How to complete this task | Reproduce word for word the lines between those holding "variable (t : Team) (n : Nat)" and "t.p := by unfold Team.setX; split <;> rfl", inclusive, and nothing else from the data below.

Input for this task |
——————
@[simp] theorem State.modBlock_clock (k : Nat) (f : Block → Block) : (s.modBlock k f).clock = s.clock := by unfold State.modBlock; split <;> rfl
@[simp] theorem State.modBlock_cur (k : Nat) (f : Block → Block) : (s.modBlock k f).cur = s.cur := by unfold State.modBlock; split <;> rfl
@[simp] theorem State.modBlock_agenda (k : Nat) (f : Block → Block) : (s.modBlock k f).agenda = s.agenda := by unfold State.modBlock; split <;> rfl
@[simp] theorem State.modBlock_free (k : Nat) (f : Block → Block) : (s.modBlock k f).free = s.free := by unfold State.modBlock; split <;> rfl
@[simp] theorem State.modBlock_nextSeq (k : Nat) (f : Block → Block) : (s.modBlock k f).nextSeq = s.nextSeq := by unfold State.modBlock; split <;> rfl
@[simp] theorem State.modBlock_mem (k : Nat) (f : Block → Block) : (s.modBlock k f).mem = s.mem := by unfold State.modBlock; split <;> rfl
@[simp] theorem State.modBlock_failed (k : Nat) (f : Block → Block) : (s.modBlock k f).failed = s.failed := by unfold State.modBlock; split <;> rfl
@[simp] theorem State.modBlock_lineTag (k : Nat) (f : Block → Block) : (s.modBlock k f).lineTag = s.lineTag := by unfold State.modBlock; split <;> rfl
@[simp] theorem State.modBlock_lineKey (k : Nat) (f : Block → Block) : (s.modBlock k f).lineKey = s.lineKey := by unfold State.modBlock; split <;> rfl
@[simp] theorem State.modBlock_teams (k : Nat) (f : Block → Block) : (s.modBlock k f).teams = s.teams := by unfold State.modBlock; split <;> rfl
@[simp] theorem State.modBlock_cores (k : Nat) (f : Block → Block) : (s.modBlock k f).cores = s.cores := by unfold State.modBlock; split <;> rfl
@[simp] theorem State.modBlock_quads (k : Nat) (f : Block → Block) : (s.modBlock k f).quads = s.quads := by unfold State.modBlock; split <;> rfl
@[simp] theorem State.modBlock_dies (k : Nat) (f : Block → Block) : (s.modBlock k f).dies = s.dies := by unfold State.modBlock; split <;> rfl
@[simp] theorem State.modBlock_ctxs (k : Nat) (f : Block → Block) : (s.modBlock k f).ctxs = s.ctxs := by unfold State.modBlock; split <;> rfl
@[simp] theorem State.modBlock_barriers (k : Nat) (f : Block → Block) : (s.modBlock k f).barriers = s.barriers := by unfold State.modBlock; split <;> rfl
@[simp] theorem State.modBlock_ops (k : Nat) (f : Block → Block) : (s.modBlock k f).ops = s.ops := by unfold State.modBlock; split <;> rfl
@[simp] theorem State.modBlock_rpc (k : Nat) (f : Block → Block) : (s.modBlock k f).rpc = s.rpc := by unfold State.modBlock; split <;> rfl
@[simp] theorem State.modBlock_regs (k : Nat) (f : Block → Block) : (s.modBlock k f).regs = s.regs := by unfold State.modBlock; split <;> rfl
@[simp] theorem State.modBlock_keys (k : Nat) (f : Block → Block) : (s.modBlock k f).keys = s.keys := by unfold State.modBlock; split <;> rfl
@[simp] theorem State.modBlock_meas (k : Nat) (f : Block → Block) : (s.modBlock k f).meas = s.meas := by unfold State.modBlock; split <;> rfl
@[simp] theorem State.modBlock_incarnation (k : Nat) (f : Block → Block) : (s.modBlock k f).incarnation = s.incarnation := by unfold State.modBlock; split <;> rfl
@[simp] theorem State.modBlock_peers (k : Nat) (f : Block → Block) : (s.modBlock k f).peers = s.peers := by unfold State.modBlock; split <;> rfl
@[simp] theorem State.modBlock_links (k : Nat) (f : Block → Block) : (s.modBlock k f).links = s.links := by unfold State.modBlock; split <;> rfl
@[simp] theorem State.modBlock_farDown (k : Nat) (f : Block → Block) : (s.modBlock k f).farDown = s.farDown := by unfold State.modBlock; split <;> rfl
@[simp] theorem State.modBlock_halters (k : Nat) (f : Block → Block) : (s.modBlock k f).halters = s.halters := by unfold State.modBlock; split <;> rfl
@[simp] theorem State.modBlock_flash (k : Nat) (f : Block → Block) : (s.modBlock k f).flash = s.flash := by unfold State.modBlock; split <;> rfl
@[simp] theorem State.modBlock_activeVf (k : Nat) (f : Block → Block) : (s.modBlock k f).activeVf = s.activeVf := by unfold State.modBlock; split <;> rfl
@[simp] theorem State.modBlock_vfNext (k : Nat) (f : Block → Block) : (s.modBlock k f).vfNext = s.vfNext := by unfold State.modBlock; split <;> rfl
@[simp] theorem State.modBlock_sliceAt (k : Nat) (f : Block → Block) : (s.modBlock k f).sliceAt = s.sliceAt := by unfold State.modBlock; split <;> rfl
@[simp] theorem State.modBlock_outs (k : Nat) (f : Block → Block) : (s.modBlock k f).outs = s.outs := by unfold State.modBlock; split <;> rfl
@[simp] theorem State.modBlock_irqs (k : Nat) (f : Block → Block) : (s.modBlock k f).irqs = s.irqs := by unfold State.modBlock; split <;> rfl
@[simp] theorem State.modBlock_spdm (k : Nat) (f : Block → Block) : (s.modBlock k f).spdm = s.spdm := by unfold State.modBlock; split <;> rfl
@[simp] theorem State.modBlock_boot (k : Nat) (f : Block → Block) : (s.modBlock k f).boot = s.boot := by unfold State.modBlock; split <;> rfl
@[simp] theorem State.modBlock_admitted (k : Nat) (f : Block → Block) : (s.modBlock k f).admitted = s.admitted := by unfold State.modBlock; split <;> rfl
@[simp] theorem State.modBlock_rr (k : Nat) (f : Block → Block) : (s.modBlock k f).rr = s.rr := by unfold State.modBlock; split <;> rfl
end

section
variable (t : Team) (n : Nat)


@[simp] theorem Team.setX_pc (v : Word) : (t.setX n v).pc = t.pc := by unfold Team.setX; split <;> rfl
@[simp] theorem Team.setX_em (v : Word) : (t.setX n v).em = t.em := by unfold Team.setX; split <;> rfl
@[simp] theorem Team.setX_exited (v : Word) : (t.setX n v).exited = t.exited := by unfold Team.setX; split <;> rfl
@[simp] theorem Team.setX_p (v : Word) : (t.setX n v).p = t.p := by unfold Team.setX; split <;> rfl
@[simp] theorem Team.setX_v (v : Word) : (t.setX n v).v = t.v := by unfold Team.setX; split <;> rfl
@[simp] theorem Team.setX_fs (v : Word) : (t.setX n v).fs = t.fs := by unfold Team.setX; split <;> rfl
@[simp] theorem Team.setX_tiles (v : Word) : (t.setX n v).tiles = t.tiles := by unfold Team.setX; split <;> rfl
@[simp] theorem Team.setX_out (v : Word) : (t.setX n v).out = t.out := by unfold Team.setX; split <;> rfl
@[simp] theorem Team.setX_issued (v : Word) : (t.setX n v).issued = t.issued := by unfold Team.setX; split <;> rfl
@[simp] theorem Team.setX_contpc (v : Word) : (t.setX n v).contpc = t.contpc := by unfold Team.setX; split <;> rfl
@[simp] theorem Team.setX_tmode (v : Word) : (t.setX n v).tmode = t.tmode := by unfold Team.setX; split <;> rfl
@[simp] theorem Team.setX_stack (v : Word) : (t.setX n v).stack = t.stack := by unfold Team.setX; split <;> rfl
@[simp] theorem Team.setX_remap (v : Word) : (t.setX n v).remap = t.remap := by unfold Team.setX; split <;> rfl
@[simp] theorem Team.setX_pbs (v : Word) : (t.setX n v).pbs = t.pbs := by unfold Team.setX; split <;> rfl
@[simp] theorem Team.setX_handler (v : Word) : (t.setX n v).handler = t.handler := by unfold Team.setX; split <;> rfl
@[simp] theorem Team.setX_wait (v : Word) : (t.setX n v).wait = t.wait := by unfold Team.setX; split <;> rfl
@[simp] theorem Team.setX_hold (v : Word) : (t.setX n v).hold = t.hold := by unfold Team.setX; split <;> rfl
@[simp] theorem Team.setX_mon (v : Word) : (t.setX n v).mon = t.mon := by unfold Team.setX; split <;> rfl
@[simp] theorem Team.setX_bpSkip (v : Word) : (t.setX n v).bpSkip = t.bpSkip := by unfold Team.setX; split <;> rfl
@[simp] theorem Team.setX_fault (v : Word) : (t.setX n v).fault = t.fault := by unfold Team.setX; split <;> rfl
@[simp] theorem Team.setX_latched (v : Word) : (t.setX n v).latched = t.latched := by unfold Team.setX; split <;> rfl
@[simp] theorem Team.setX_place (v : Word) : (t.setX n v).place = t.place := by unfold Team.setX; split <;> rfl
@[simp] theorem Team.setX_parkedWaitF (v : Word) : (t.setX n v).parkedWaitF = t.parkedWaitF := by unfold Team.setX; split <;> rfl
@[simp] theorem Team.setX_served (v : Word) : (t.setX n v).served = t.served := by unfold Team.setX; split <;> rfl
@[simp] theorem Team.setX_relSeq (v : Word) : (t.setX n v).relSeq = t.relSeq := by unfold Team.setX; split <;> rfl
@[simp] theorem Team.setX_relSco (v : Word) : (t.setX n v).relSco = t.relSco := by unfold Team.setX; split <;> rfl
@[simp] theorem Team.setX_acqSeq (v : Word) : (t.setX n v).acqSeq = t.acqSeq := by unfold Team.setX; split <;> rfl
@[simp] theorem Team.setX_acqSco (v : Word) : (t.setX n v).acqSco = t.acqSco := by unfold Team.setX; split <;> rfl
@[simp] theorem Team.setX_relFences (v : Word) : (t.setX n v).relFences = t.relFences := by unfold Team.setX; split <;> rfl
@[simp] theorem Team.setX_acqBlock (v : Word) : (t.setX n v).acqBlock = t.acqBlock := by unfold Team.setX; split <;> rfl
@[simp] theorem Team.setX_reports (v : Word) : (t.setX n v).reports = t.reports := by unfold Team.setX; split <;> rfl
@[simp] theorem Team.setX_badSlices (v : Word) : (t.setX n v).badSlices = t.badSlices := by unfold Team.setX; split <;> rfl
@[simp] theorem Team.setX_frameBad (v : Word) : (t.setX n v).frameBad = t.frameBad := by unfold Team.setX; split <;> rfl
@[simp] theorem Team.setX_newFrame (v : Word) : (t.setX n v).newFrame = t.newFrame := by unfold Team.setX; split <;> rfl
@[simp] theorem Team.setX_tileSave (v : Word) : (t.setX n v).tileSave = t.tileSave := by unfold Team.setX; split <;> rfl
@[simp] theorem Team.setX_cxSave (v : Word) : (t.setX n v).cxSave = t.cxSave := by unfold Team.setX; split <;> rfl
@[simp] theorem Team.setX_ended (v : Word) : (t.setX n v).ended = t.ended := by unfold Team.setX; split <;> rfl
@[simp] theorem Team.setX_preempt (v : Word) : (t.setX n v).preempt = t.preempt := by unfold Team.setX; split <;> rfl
——————
Exercise answer |
variable (t : Team) (n : Nat)


@[simp] theorem Team.setX_pc (v : Word) : (t.setX n v).pc = t.pc := by unfold Team.setX; split <;> rfl
@[simp] theorem Team.setX_em (v : Word) : (t.setX n v).em = t.em := by unfold Team.setX; split <;> rfl
@[simp] theorem Team.setX_exited (v : Word) : (t.setX n v).exited = t.exited := by unfold Team.setX; split <;> rfl
@[simp] theorem Team.setX_p (v : Word) : (t.setX n v).p = t.p := by unfold Team.setX; split <;> rfl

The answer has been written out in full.